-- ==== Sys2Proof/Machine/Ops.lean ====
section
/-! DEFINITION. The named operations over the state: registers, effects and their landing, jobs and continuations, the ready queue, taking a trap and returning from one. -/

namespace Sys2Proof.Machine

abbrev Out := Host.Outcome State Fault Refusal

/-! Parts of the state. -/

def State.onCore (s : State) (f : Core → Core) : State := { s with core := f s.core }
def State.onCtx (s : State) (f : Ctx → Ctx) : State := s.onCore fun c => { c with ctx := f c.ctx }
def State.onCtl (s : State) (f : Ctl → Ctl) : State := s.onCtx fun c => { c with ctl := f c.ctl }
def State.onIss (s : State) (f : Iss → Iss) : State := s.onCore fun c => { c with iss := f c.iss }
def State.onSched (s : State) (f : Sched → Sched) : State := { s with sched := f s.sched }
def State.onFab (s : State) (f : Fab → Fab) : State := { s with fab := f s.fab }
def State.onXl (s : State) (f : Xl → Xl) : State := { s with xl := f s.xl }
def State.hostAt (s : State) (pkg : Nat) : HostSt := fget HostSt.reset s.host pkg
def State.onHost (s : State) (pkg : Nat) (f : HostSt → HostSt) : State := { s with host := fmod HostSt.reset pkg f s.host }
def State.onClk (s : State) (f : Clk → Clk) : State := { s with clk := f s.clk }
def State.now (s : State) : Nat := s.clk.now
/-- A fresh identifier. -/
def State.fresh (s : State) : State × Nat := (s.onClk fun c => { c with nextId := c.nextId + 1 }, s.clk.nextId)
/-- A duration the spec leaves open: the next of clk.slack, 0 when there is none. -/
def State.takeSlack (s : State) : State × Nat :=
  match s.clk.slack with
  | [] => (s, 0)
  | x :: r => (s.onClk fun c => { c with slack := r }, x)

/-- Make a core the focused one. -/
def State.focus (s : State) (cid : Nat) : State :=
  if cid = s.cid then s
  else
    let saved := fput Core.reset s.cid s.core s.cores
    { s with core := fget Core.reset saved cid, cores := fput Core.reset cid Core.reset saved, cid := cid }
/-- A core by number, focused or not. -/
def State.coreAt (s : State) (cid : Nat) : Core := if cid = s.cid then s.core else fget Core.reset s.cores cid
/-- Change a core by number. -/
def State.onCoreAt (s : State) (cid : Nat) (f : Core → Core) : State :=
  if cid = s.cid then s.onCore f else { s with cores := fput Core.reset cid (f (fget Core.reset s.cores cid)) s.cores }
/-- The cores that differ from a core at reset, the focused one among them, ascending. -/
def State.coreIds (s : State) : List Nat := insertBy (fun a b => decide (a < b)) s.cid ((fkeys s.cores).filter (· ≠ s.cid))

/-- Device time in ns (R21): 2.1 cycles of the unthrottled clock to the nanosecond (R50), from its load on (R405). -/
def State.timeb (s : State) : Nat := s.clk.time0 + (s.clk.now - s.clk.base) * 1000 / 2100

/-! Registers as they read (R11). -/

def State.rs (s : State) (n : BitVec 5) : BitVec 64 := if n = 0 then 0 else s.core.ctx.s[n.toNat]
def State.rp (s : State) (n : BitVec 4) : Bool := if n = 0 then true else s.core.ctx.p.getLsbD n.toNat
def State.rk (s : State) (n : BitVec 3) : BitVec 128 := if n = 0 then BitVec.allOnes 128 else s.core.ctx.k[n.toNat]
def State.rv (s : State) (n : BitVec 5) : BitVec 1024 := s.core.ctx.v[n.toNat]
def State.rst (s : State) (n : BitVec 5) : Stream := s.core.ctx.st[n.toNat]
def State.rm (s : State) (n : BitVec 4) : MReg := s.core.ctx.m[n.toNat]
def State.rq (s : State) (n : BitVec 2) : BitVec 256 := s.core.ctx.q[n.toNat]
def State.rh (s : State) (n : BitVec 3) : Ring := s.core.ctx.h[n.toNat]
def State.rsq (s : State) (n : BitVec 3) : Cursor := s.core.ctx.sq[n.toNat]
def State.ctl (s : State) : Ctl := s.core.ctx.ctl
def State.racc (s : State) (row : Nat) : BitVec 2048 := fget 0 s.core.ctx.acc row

** WORK TASK **
Without changing a word, restate the whole listing.

** EXERCISE ANSWER **
-- ==== Sys2Proof/Machine/Ops.lean ====
section
/-! DEFINITION. The named operations over the state: registers, effects and their landing, jobs and continuations, the ready queue, taking a trap and returning from one. -/

namespace Sys2Proof.Machine

abbrev Out := Host.Outcome State Fault Refusal

/-! Parts of the state. -/

def State.onCore (s : State) (f : Core → Core) : State := { s with core := f s.core }
def State.onCtx (s : State) (f : Ctx → Ctx) : State := s.onCore fun c => { c with ctx := f c.ctx }
def State.onCtl (s : State) (f : Ctl → Ctl) : State := s.onCtx fun c => { c with ctl := f c.ctl }
def State.onIss (s : State) (f : Iss → Iss) : State := s.onCore fun c => { c with iss := f c.iss }
def State.onSched (s : State) (f : Sched → Sched) : State := { s with sched := f s.sched }
def State.onFab (s : State) (f : Fab → Fab) : State := { s with fab := f s.fab }
def State.onXl (s : State) (f : Xl → Xl) : State := { s with xl := f s.xl }
def State.hostAt (s : State) (pkg : Nat) : HostSt := fget HostSt.reset s.host pkg
def State.onHost (s : State) (pkg : Nat) (f : HostSt → HostSt) : State := { s with host := fmod HostSt.reset pkg f s.host }
def State.onClk (s : State) (f : Clk → Clk) : State := { s with clk := f s.clk }
def State.now (s : State) : Nat := s.clk.now
/-- A fresh identifier. -/
def State.fresh (s : State) : State × Nat := (s.onClk fun c => { c with nextId := c.nextId + 1 }, s.clk.nextId)
/-- A duration the spec leaves open: the next of clk.slack, 0 when there is none. -/
def State.takeSlack (s : State) : State × Nat :=
  match s.clk.slack with
  | [] => (s, 0)
  | x :: r => (s.onClk fun c => { c with slack := r }, x)

/-- Make a core the focused one. -/
def State.focus (s : State) (cid : Nat) : State :=
  if cid = s.cid then s
  else
    let saved := fput Core.reset s.cid s.core s.cores
    { s with core := fget Core.reset saved cid, cores := fput Core.reset cid Core.reset saved, cid := cid }
/-- A core by number, focused or not. -/
def State.coreAt (s : State) (cid : Nat) : Core := if cid = s.cid then s.core else fget Core.reset s.cores cid
/-- Change a core by number. -/
def State.onCoreAt (s : State) (cid : Nat) (f : Core → Core) : State :=
  if cid = s.cid then s.onCore f else { s with cores := fput Core.reset cid (f (fget Core.reset s.cores cid)) s.cores }
/-- The cores that differ from a core at reset, the focused one among them, ascending. -/
def State.coreIds (s : State) : List Nat := insertBy (fun a b => decide (a < b)) s.cid ((fkeys s.cores).filter (· ≠ s.cid))

/-- Device time in ns (R21): 2.1 cycles of the unthrottled clock to the nanosecond (R50), from its load on (R405). -/
def State.timeb (s : State) : Nat := s.clk.time0 + (s.clk.now - s.clk.base) * 1000 / 2100

/-! Registers as they read (R11). -/

def State.rs (s : State) (n : BitVec 5) : BitVec 64 := if n = 0 then 0 else s.core.ctx.s[n.toNat]
def State.rp (s : State) (n : BitVec 4) : Bool := if n = 0 then true else s.core.ctx.p.getLsbD n.toNat
def State.rk (s : State) (n : BitVec 3) : BitVec 128 := if n = 0 then BitVec.allOnes 128 else s.core.ctx.k[n.toNat]
def State.rv (s : State) (n : BitVec 5) : BitVec 1024 := s.core.ctx.v[n.toNat]
def State.rst (s : State) (n : BitVec 5) : Stream := s.core.ctx.st[n.toNat]
def State.rm (s : State) (n : BitVec 4) : MReg := s.core.ctx.m[n.toNat]
def State.rq (s : State) (n : BitVec 2) : BitVec 256 := s.core.ctx.q[n.toNat]
def State.rh (s : State) (n : BitVec 3) : Ring := s.core.ctx.h[n.toNat]
def State.rsq (s : State) (n : BitVec 3) : Cursor := s.core.ctx.sq[n.toNat]
def State.ctl (s : State) : Ctl := s.core.ctx.ctl
def State.racc (s : State) (row : Nat) : BitVec 2048 := fget 0 s.core.ctx.acc row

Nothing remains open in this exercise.